Reconnaissance as either a formal process, as was often the case on public land in the “early days”, or informal, as on private ranchlands, was often the first study made of the range. Formal range surveying, especially as conducted by government conservation agencies, was prelude and prerequisite to scientific planning of range use. Range reconnaissance was often the main activity that beginning government rangemen became involved in, and those early range surveys, extensive though they were, provided some of the most useful information ever gathered on the public ranges in North America. Mini editorial: the range surveys done by junior officers in agencies like the U.S. Forest Service were worth more than all the environmental impact statements ever printed and wasted on American pulp.

A good introductory discussion of range surveys was published in Stoddart and Smith (1943, chapter IX).
   
 
  37. Birchleaf spiraea (Spiraea betulifolia)- This member of the rose family is one of the most widely distributed browse plants in North America extending across the northern portions of the entire Western Range. For example, it was shown previously in the understory of the Black Hills ponderosa pine forest where it was a major shrub species.  The example seen here was in the understorey of the virgin western white pine-mixed conifer forest seen in the last nine slides. Heyburn State Park, Benewah County, Idaho (Coeur d’Alene Mountains of the Northern Rocky Mountain Region). June.
   
 
  38. Ninebark or mallow ninebark (Physocarpus monogynus)- This is another member of the rose family (in fact, the same subfamily, Spiraeoideae) that is a highly desirable and widely distributed browse plant. This one was member of the same western white pine-dominated Northern Rocky Mountain mixed conifer seen in the above 10 slides taken of Heyburn State Park, Benewah County, Idaho. June.
   
 
  39. “King Pine” and it’s royal escort- This marvelous specimen of western or Idaho white pine is the sort that made its species famous among loggers and beloved of foresters. This beauty was over a yard DBH (diameter breast height) and at the edge of the same western white pine-dominated mixed conifer forest featured in the last 11 slides taken at Heyburn State Park. The delightful rose blooming at its feet is Nootka rose (Rosa nutkana). This duo is a representative composite of the combination of forest tree canopy and shrubby understory which was often present even in old-growth western white pine and/or Idaho mixed conifer forest of other than dog-hair tree density.

FRES No. 22 (Western White Pine Forest Ecosystem), N-12 (Cedar-Hemlock-Pine Forest), SAF 215 (Western White Pine). Benewah County, Idaho (Coeur d’Alene Mountains, Northern Rocky Mountain Region). June.

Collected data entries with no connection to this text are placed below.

-- ==== Sys2Proof/Tests/Slice0.lean ====
section
/-! SUPPORT. Tests of the model on words and values written out from the spec (the rule stands at each), and for
every obligation with hypotheses a state and operands that meet them. -/

open Sys2Proof Sys2Proof.Machine

namespace Sys2Proof.Tests

/-! ### Decoding: words written bit by bit from 30_encoding.md R91 to R96 (reserved, SG, FIRST, DIR, MODE, OP) -/

theorem test_decode_nop :
    decode 0b000000000000000000000_0_0_0_0000_0000#32 = .ok .nop := by decide
theorem test_decode_setkeyEcb :
    decode 0b000000000000000000000_0_0_0_0000_0001#32 = .ok .setkeyEcb := by decide
theorem test_decode_setkeyCbc :
    decode 0b000000000000000000000_0_0_0_0001_0001#32 = .ok .setkeyCbc := by decide
theorem test_decode_setkeyCts :
    decode 0b000000000000000000000_0_0_0_0010_0001#32 = .ok .setkeyCts := by decide
theorem test_decode_setkeyEssiv :
    decode 0b000000000000000000000_0_0_0_0011_0001#32 = .ok .setkeyEssiv := by decide
theorem test_decode_setkeyCtr :
    decode 0b000000000000000000000_0_0_0_0100_0001#32 = .ok .setkeyCtr := by decide
theorem test_decode_setkeyXctr :
    decode 0b000000000000000000000_0_0_0_0101_0001#32 = .ok .setkeyXctr := by decide
theorem test_decode_setkeyXts :
    decode 0b000000000000000000000_0_0_0_0110_0001#32 = .ok .setkeyXts := by decide
theorem test_decode_setkeyCbcmac :
    decode 0b000000000000000000000_0_0_0_1000_0001#32 = .ok .setkeyCbcmac := by decide
theorem test_decode_setkeyCmac :
    decode 0b000000000000000000000_0_0_0_1001_0001#32 = .ok .setkeyCmac := by decide
theorem test_decode_setkeyXcbc :
    decode 0b000000000000000000000_0_0_0_1010_0001#32 = .ok .setkeyXcbc := by decide
theorem test_decode_cryptEcbEnc :
    decode 0b000000000000000000000_0_0_0_0000_0010#32 = .ok (.cryptEcbEnc false) ∧
    decode 0b000000000000000000000_1_0_0_0000_0010#32 = .ok (.cryptEcbEnc true) := by decide
theorem test_decode_cryptEcbDec :
    decode 0b000000000000000000000_0_0_1_0000_0010#32 = .ok (.cryptEcbDec false) ∧
    decode 0b000000000000000000000_1_0_1_0000_0010#32 = .ok (.cryptEcbDec true) := by decide
theorem test_decode_cryptCbcEnc :
    decode 0b000000000000000000000_0_0_0_0001_0010#32 = .ok (.cryptCbcEnc false) ∧
    decode 0b000000000000000000000_1_0_0_0001_0010#32 = .ok (.cryptCbcEnc true) := by decide
theorem test_decode_cryptCbcDec :
    decode 0b000000000000000000000_0_0_1_0001_0010#32 = .ok (.cryptCbcDec false) ∧
    decode 0b000000000000000000000_1_0_1_0001_0010#32 = .ok (.cryptCbcDec true) := by decide
theorem test_decode_cryptCtsEnc :
    decode 0b000000000000000000000_0_0_0_0010_0010#32 = .ok (.cryptCtsEnc false) ∧
    decode 0b000000000000000000000_1_0_0_0010_0010#32 = .ok (.cryptCtsEnc true) := by decide
theorem test_decode_cryptCtsDec :
    decode 0b000000000000000000000_0_0_1_0010_0010#32 = .ok (.cryptCtsDec false) ∧
    decode 0b000000000000000000000_1_0_1_0010_0010#32 = .ok (.cryptCtsDec true) := by decide
theorem test_decode_cryptEssivEnc :
    decode 0b000000000000000000000_0_0_0_0011_0010#32 = .ok (.cryptEssivEnc false) ∧
    decode 0b000000000000000000000_1_0_0_0011_0010#32 = .ok (.cryptEssivEnc true) := by decide
theorem test_decode_cryptEssivDec :
    decode 0b000000000000000000000_0_0_1_0011_0010#32 = .ok (.cryptEssivDec false) ∧
    decode 0b000000000000000000000_1_0_1_0011_0010#32 = .ok (.cryptEssivDec true) := by decide
theorem test_decode_cryptCtrEnc :
    decode 0b000000000000000000000_0_0_0_0100_0010#32 = .ok (.cryptCtrEnc false) ∧
    decode 0b000000000000000000000_1_0_0_0100_0010#32 = .ok (.cryptCtrEnc true) := by decide
theorem test_decode_cryptCtrDec :
    decode 0b000000000000000000000_0_0_1_0100_0010#32 = .ok (.cryptCtrDec false) ∧
    decode 0b000000000000000000000_1_0_1_0100_0010#32 = .ok (.cryptCtrDec true) := by decide
theorem test_decode_cryptXctrEnc :
    decode 0b000000000000000000000_0_0_0_0101_0010#32 = .ok (.cryptXctrEnc false) ∧
    decode 0b000000000000000000000_1_0_0_0101_0010#32 = .ok (.cryptXctrEnc true) := by decide
theorem test_decode_cryptXctrDec :
    decode 0b000000000000000000000_0_0_1_0101_0010#32 = .ok (.cryptXctrDec false) ∧
    decode 0b000000000000000000000_1_0_1_0101_0010#32 = .ok (.cryptXctrDec true) := by decide
theorem test_decode_cryptXtsEnc :
    decode 0b000000000000000000000_0_0_0_0110_0010#32 = .ok (.cryptXtsEnc false false) ∧
    decode 0b000000000000000000000_0_1_0_0110_0010#32 = .ok (.cryptXtsEnc true false) ∧
    decode 0b000000000000000000000_1_0_0_0110_0010#32 = .ok (.cryptXtsEnc false true) := by decide
theorem test_decode_cryptXtsDec :
    decode 0b000000000000000000000_0_0_1_0110_0010#32 = .ok (.cryptXtsDec false false) ∧
    decode 0b000000000000000000000_0_1_1_0110_0010#32 = .ok (.cryptXtsDec true false) ∧
    decode 0b000000000000000000000_1_0_1_0110_0010#32 = .ok (.cryptXtsDec false true) := by decide
theorem test_decode_macInitCbcmac :
    decode 0b000000000000000000000_0_0_0_1000_0011#32 = .ok .macInitCbcmac := by decide
theorem test_decode_macInitCmac :
    decode 0b000000000000000000000_0_0_0_1001_0011#32 = .ok .macInitCmac := by decide
theorem test_decode_macInitXcbc :
    decode 0b000000000000000000000_0_0_0_1010_0011#32 = .ok .macInitXcbc := by decide
theorem test_decode_macUpdateCbcmac :
    decode 0b000000000000000000000_0_0_0_1000_0100#32 = .ok (.macUpdateCbcmac false) ∧
    decode 0b000000000000000000000_1_0_0_1000_0100#32 = .ok (.macUpdateCbcmac true) := by decide
theorem test_decode_macUpdateCmac :
    decode 0b000000000000000000000_0_0_0_1001_0100#32 = .ok (.macUpdateCmac false) ∧
    decode 0b000000000000000000000_1_0_0_1001_0100#32 = .ok (.macUpdateCmac true) := by decide
theorem test_decode_macUpdateXcbc :
    decode 0b000000000000000000000_0_0_0_1010_0100#32 = .ok (.macUpdateXcbc false) ∧
    decode 0b000000000000000000000_1_0_0_1010_0100#32 = .ok (.macUpdateXcbc true) := by decide
theorem test_decode_macFinupCbcmac :
    decode 0b000000000000000000000_0_0_0_1000_0101#32 = .ok (.macFinupCbcmac false) ∧
    decode 0b000000000000000000000_1_0_0_1000_0101#32 = .ok (.macFinupCbcmac true) := by decide
theorem test_decode_macFinupCmac :
    decode 0b000000000000000000000_0_0_0_1001_0101#32 = .ok (.macFinupCmac false) ∧
    decode 0b000000000000000000000_1_0_0_1001_0101#32 = .ok (.macFinupCmac true) := by decide
theorem test_decode_macFinupXcbc :
    decode 0b000000000000000000000_0_0_0_1010_0101#32 = .ok (.macFinupXcbc false) ∧
    decode 0b000000000000000000000_1_0_0_1010_0101#32 = .ok (.macFinupXcbc true) := by decide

Many to most of the western or Idaho white pine growing in Heyburn State Park have natural resistance to the dreaded introduced white pine blister rust. The cones of these genotypes are routinely gathered at Heyburn as sources of germ plasm from which to propagate seedlings and develop rust-resistant strains of white pine. Easily read accounts of these sorts of breeding program can be found in  Neuenschwander et al. 1999) and Finnis et al. (2001). Alliances of the U.S. forest Service, state forestry programs, and groups like the Inland Empire Tree Improvement Cooperative are working feverishly to develop blister rust-resistant pines to restore this once grand “King Pine” to the Northern Rockys. Unfortunately, a number of recent forces have slowed progress in restoration of Idaho white pine forests. These range from cutbacks for research into rust resistance to changed silvicultural systems (especially fewer clearcuts which could restore western white pine faster) and shorter timber rotations which do not favor larger species like white pine (Neuenschwander et al. 1999, p. 14). Time will tell if man is able to restore the once magnificent western white pine forest of the Inland Empire.